I have some code in Python which connects to SQL Server and returns a crosstab of data using pyodbc
.
I then perform some statistical analysis on that data row by row, as each row contains statistical data unique to a vendor. I've got most of the code working just fine, can iterate through each column in each row and return lots of useful statistical analysis. I've also got matplotlib
working, creating a scatter plot and drawing an OLS regression line over the data. The last piece of this script I need is to get the outliers, which I get using the following:
import statsmodels.api as sm
results = sm.OLS(y, sm.add_constant(x)).fit()
test = results.outlier_test()
The test
data look like this:
[[ -1.66666636e-01 8.70954193e-01 1.00000000e+00]
[ 1.85524023e-01 8.56527067e-01 1.00000000e+00]
[ -5.07693609e-01 6.22677469e-01 1.00000000e+00]
[ -5.22476578e-01 6.12716252e-01 1.00000000e+00]
[ -5.40267858e-01 6.00836859e-01 1.00000000e+00]
[ -5.61134260e-01 5.87059066e-01 1.00000000e+00]
[ 1.11050592e+01 6.03423147e-07 7.84450092e-06]
[ 1.97665390e-01 8.47267021e-01 1.00000000e+00]
[ -3.10806108e-01 7.62329771e-01 1.00000000e+00]
[ -2.02176433e-01 8.43832634e-01 1.00000000e+00]
[ 4.36313403e-02 9.66057205e-01 1.00000000e+00]
[ -2.89236184e-01 7.78308296e-01 1.00000000e+00]
[ -5.49558759e-01 5.94681341e-01 1.00000000e+00]]
To iterate through this and determine outliers in these data:
outliers = ([x[i],y[i]] for i,t in enumerate(test) if t[2] < 0.5)
This runs in a for
loop, for row in rows
where rows
are the rows returned from the SQL query.
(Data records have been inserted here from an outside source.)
-- ==== Sys2Proof/Tests/Slice0.lean ====
section
/-! SUPPORT. Tests on small states: ill-formed commands refused, command words written out from spec 30_encoding.md, single
steps with results from 95_test_vectors.md, and for every statement with hypotheses states that meet them together. -/

namespace Sys2Proof.Machine

/-! ### Helpers -/

/-- The result is a next state with the property `p`. -/
def answers (r : Result) (p : State → Bool) : Bool :=
  match r with
  | .next t => p t
  | .fault _ | .refused _ => false

/-- The result is a refusal for the reason `x`. -/
def refuses (r : Result) (x : Refusal) : Bool :=
  match r with
  | .refused y => decide (y = x)
  | .next _ | .fault _ => false

theorem exists_next_of_answers {r : Result} {p : State → Bool} (h : answers r p = true) : ∃ t, r = .next t ∧ p t = true := by
  cases r with
  | next t => exact ⟨t, rfl, h⟩
  | fault f => cases h
  | refused x => cases h

/-- The levels of a serving host with `cmd_go` raised. -/
def goLevels : Levels := { Levels.atReset with cmdGo := true }

/-- A block in IDLE with 8 bytes of scratch, the shortest legal delay, and a serving host that raises `cmd_go`. -/
def small : State :=
  { State.reset with fst := .idle, delayR := 1, levels := goLevels, params := { capacity := 8, tdoFail := false } }

/-- `small` in the framer state `f` with `n` bytes of the field done. -/
def inState (f : Fst) (n : Nat) : State := { small with fst := f, cntR := n }

/-- `small` in SH_RUN before a shift of `len` bits, the body already in SCRATCH. -/
def beforeShift (len : Word) (body : Memory) : State :=
  { small with fst := .shRun, est := .eStart, lenR := len, nbytesR := nbytesOf len, scratch := body }

/-- `small` in SH_RUN in the middle of a chunk of `nstep` steps, `step` of them done. -/
def inChunk (e : Est) (step nstep : BitVec 6) : State :=
  { small with
    fst := .shRun, est := e, lenR := 16, nbytesR := 2, bleftR := 16, stepR := step, nstepR := nstep, tmsW := 1, tdiW := 2,
    scratch := [(0, 1), (1, 0), (2, 2), (3, 0)], tdoDraws := [{ level := true, fail := false }] }

/-- A block with 16 bytes of scratch at the last step of the first chunk of a shift of 33 bits. -/
def lastOfFullChunk : State :=
  { inChunk .eLow 31 32 with
    params := { capacity := 16, tdoFail := false }, lenR := 33, nbytesR := 5, bleftR := 33,
    scratch := [(0, 1), (1, 2), (2, 3), (3, 4), (4, 5), (5, 6), (6, 7), (7, 8), (8, 9), (9, 10)] }

/-- The draws of a target that never fails a read. -/
def drawn (vs : List Bool) : List TdoDraw := vs.map fun v => { level := v, fail := false }

/-- One turn of the host with these levels. -/
def turn (l : Levels) : HostTurn := { levels := l, attach := none }

def getinfoRem : List Byte := [0x74, 0x69, 0x6E, 0x66, 0x6F, 0x3A]
def settckRem : List Byte := [0x74, 0x74, 0x63, 0x6B, 0x3A]
def shiftRem : List Byte := [0x69, 0x66, 0x74, 0x3A]
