/-- The supplies of R566 and R567 at power-up. -/
structure PowerUp where
  ld33 : RailUp
  mram : RailUp
  ld : RailUp
  sram : RailUp
  core : RailUp
  arr : RailUp
  sdsL : RailUp
  sdsH : RailUp
  gdq : RailUp
  io18 : RailUp
  deriving DecidableEq, Repr


/-- Who made a GDDR7 request (R447): a slice's slot write, a stream engine's read of line `j` of the next frame, a clip read, a matrix
master through a window, or the controller's and the loader's own. -/
inductive GddrReq where
  | slot (head : Fin 32) (plane : Fin 4) (line : Int)
  | stream (head : Fin 32) (plane : Fin 4) (j : Fin 128)
  | clip (head : Fin 32) (plane : Fin 4) (line : Int)
  | window (master : Fin 7) (addr : BitVec 32)
  | own
  deriving DecidableEq, Repr

/-- How a GDDR7 request ended (R445, R446): its port, whether it wrote, how often its CRC was bad, what the device reported of on-die ECC,
its byte address on the port, and its requester. -/
structure GddrDone where
  port : Fin 8
  write : Bool
  bad : Nat
  corrected : Bool
  uncorrectable : Bool
  addr : BitVec 40
  req : GddrReq
  deriving DecidableEq, Repr

/-- How an outbound access that is not posted failed (R564): whether it was a write, and whether a completion with UR or CA came. -/
structure OutEnd where
  write : Bool
  answered : Bool
  deriving DecidableEq, Repr

/-- The end of a port's training (R442): whether it passed, attempts made, the step last passed, ms taken, eye margins. -/
structure GddrTrain where
  port : Fin 8
  passed : Bool
  attempts : Fin 4
  step : Fin 6
  ms : BitVec 16
  eyes : List (BitVec 16)
  deriving DecidableEq, Repr

/-- A request to the control core through the debug gate (R510; log 115). -/
inductive DebugReq where
  | halt
  | step
  /-- D registers 0 to 15, A registers 16 to 23 -/
  | readReg (n : Fin 32)
  | writeReg (n : Fin 32) (w : BitVec 32)
  | readCsr (n : BitVec 12)
  | writeCsr (n : BitVec 12) (w : BitVec 32)
  /-- a read of the word, and a write of bytes within one word, at this address of the matrix -/
  | readMem (addr : BitVec 32)
  | writeMem (addr : BitVec 32) (data : List (BitVec 8))
  deriving DecidableEq, Repr

/-- A configuration request, or an access to BAR4 (R544, R548, R549, R562). -/
inductive CfgReq where
  | msixEnable (on : Bool)
  | mask (vector : Fin 64) (on : Bool)
  /-- address low, address high or data word of a table entry -/
  | table (vector : Fin 64) (word : Fin 3) (w : BitVec 32)
  | busMaster (on : Bool)
  | d3hot (on : Bool)
  /-- any other word of the configuration space -/
  | write (off : BitVec 12) (w : BitVec 32)
  | read (off : BitVec 12)
  /-- a word of the pending bit array -/
  | readPba (high : Bool)
  /-- a read of the word at this byte of BAR4 (log 120) -/
  | bar4Read (off : BitVec 29)
  /-- a write of bytes within one word, from this byte of BAR4 (log 120) -/
  | bar4Write (off : BitVec 29) (data : List (BitVec 8))
  /-- a read of the word, and a write of bytes within one word, by the Lagg bridge at this address of the matrix (R418; log 123) -/
  | laggRead (addr : BitVec 32)
  | laggWrite (addr : BitVec 32) (data : List (BitVec 8))
  | debug (r : DebugReq)
  deriving DecidableEq, Repr

/-- A PCIe AtomicOp (R543, R557). -/
inductive AtOp where
  | fetchAdd
  | swap
  | cas (compare : BitVec 64)
  deriving DecidableEq, Repr
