/-- An input line of one output plane, conditioned up to step 5 (R116, R121): stamp, line number, flags, pixels; `none` when the
line is incomplete. -/
structure InLine where
  s : Int
  line : Nat
  flags : Nat
  sat : Nat
  pix : Option (List Nat)
  deriving DecidableEq, Repr

/-- An output line formed and not yet written (R122, R126, R132). -/
structure OutLine where
  m : Int
  q : Nat
  y : Int
  line : Nat
  flags : Nat
  sat : Nat
  pix : List Nat
  filled : Bool
  formed : Nat
  /-- waits for the strip of its left neighbour -/
  waits : Bool
  deriving DecidableEq, Repr

/-- An edge strip received before its line was formed (R125). -/
structure Strip where
  m : Int
  q : Nat
  flags : Nat
  pix : List Nat
  deriving DecidableEq, Repr

/-- The line generator of an output plane (R122, R123), and the output lines written to its ring. -/
structure PlaneGen where
  mNext : Option Int
  prev : Option InLine
  lastGood : Option (List Nat)
  /-- first and last output line written (R134) -/
  wFirst : Option Int
  wLast : Option Int
  deriving DecidableEq, Repr

/-- A table bank: the table set it holds or loads, and whether the load has ended (R128). -/
structure Bank where
  ts : Option Nat
  ready : Bool
  deriving DecidableEq, Repr

/-- A conditioning slice (R114 to R138). -/
structure Slice where
  bank : Nat
  banks : Vector Bank 2
  /-- banks whose load has begun and has not ended, in their order: one load runs at a time (R130) -/
  loads : List Nat
  planes : Vector PlaneGen 4
  /-- output lines formed, oldest first -/
  lines : List OutLine
  strips : List Strip
  /-- input lines discarded: STAMP_ORDER (R122) -/
  stampOrder : Nat
  deriving DecidableEq, Repr

/-- A socket, queue, link or tile-memory word (R140). -/
abbrev V128 := BitVec 128

/-- States of a tile, in code order (TILE_STATUS.STATE). -/
inductive TileSt where
  | off | idle | run | faulted | halted
  deriving DecidableEq, Repr

/-- An active counted loop (R157). -/
structure Loop where
  first : Nat
  last : Nat
  left : Nat
  it : Nat
  deriving DecidableEq, Repr

/-- What lands at the end of a unit's latency (R148). -/
inductive Land where
  | alu (u : Nat) (v : V128)
  /-- a multiply on accumulator `acc` of unit `u`, clearing first or not, with its eight products -/
  | mac (u acc : Nat) (clear : Bool) (prods : List Int)
  | csu (sel mask cnt : V128)
  | lut (v : V128)
  | rf (port : Nat) (v : V128)
  | lsu (v : V128)
  deriving DecidableEq, Repr

/-- An OUTQ entry (R161). -/
structure OutqEnt where
  isEnd : Bool
  data : V128
  tag : Nat
  cycle : Nat
  prog : Nat
  vcol : Nat
  vrow : Nat
  frame : Nat
  fault : Bool
  poison : Bool
  discarded : Nat
  deriving DecidableEq, Repr

/-- A word on its way over a link: input direction at the receiver (0 N, 1 E, 2 S, 3 W), arrival cycle, value, POISON (R170). -/
structure LinkWord where
  dir : Nat
  cyc : Nat
  val : V128
  poison : Bool
  deriving DecidableEq, Repr

/-- A tile of the Askak array (R139 to R182). -/
structure Tile where
  st : TileSt
  pc : Nat
  rep : Nat
  loops : List Loop
  /-- next cycle of the frame, program and frame number -/
  cyc : Nat
  prog : Nat
  frame : Int
  /-- the program has passed its EOF word or stopped -/
  done : Bool
  stopped : Bool
  aluA : Vector V128 2
  aluR : Vector V128 2
  macA : Vector V128 2
  macSh : Vector V128 2
  /-- accumulators MAC0 ACC0, ACC1, MAC1 ACC0, ACC1, eight lanes of 40 bits, lane 0 lowest -/
  acc : Vector (BitVec 320) 4
  csuA : V128
  csuX : V128
  csuY : V128
  csuSel : V128
  csuMask : V128
  csuCnt : V128
  lutBase : V128
  lutR : V128
  lsuAddr : V128
  lsuStride : V128
  rf : Vector V128 32
  /-- RF addresses wa0, wa1, ra0, ra1 -/
  rfAd : Vector V128 4
  rfR : Vector V128 2
  tag : V128
  seqCount : V128
  k : Vector V128 2
  /-- results in flight: cycle at which they land -/
  pipe : List (Nat × Land)
  /-- NET input queues N, E, S, W with POISON -/
  net : Vector (List (V128 × Bool)) 4
  lsuQ : List V128
  strm : List V128
  outq : List OutqEnt
  /-- words waiting in the stream port, at most 8, and those the stream engine still holds -/
  port : List (Nat × V128)
  engine : List (Nat × V128)
  links : List LinkWord
  mem : SMap V128
  /-- words of tile memory whose check bits show one wrong bit (1) or two (2), by address (R163, R168) -/
  bad : SMap Nat
  moves : SMap (BitVec 160)
  slots : SMap Word
  lut : Memory
  /-- stores of the frame's fault state (R178 to R180) -/
  fCode : Nat
  fSrc : Bool
  fSlot : Nat
  fSock : Nat
  fPc : Nat
  fCyc : Nat
  fFrame : Int
  fProg : Nat
  fMore : Nat
  /-- a fault occurred in the present frame -/
  fNow : Bool
  /-- a fault occurred in the last frame that has ended (R238) -/
  fLast : Bool
  popPoison : Bool
  /-- pushes discarded after a fault in the present frame -/
  dropNow : Nat
  restartReq : Bool
  frames : Nat
  lastCyc : Nat
  free : Nat
  freeNow : Nat
  /-- it has been dispatched since the array was loaded in TRAIN: TILE_FREE counts from its dispatches (R182) -/
  ran : Bool
  /-- queue high-water marks: NETN, NETE, NETS, NETW, LSU, STRM, OUTQ -/
  hwm : Vector Nat 7
  pushed : Nat
  pushedNow : Nat
  discarded : Nat
  ceCnt : Nat
  ueCnt : Nat
  ceAddr : Nat
  ueAddr : Nat
  passes : Nat
  scrubNext : Nat
  /-- a correctable word waiting to be written back -/
  scrubFix : Option Nat
  /-- free cycles of the frame that the users of the port hold, the present one included, and those of them that a tile-space access still
  waits for, before which a stream word goes (R164, R166) -/
  portBusy : Nat
  portLater : Nat
  /-- free cycles no other user took since the last scrub read, the TS from which those outside a frame count, and the cycles outside a
  frame that other users took since (R167) -/
  idleFree : Nat
  idleFrom : Nat
  idleUsed : Nat
  /-- the word of the last cycle (TILE_STATUS.PC, R178) -/
  pcLast : Nat
  /-- next entry of the stream list, and the words of entries that wait for one before them, by place in the list (R230) -/
  strPos : Nat
  strWait : List (Nat × List (Nat × V128))
  deriving DecidableEq, Repr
So I'm performing this outlier test on each row of data, to find which data points are potential outliers from that particular result set (the crosstab is actually a calculated result set pulled from another query, but that's not important here). This test
output is for one row
from data.
In some cases, there are multiple outliers in the data. However, I can't seem to find a way to iterate through each outliers
object. No matter what I try, I only get the first outlier result in outliers
, even when there are multiple known outliers. It's not a problem with the data because I've proven it through other methods, I just can't seem to iterate through the outliers
generator object.
I'm fairly new to generator objects, but I have done some research on them. I have a decent understanding of how they work, but even code that I thought was working, wasn't.
Using something like
for i in outliers:
print i
I only get the first outlier in the list: [6, 136.84]
-- (In the example data given above, this the only outlier but as stated elsewhere in this question, even when there are known multiple outliers only the first one in the set is returned)
Using
for i in list(outliers):
print i
gives me the same results.
Using
for i in list(next(outliers)):
print i
results in returning the two values, x
and y
on separate lines, as if iterating through the sublist [x, y]
rather than the outliers
generator.
The last thing I've tried is various permutations of this
try:
for i in next(outliers):
print list(next(outliers))
except StopIteration:
pass
I'll note that this particular code doesn't actually print anything.
I've also tried
try:
if next(outliers, None) != None:
print list(outliers)
except StopIteration:
pass
which results in
[]
I had something working yesterday but for some reason it was skipping some results and I couldn't figure out why. Unfortunately, I lost that code and now I'm back at square one unable to make any further progress.
EDIT:
Here is a test
data set which contains multiple outliers:
[[-1.06904497 0.31017523 1. ]
[ inf 0. 0. ]
[-0.74947341 0.47083534 1. ]
[-0.61974867 0.54928322 1. ]
[-0.50178907 0.62667871 1. ]
[-0.3917734 0.70344466 1. ]
[-0.28680336 0.78011746 1. ]
[-0.18448201 0.85732288 1. ]
[-0.08262629 0.93577921 1. ]
[ 0.02097215 0.98368044 1. ]
[ 0.12880164 0.90006829 1. ]
[ 0.24397502 0.8121827 1. ]
[ 0.37079182 0.71852659 1. ]]
EDIT OF THE EDIT:
This question can be closed. I must have been getting false positives on which data points were outliers yesterday, which resulted in my thinking the generator iteration wasn't working when I was only getting one result today. After using some test data which for certain contains outliers, my generator iteration is working correctly.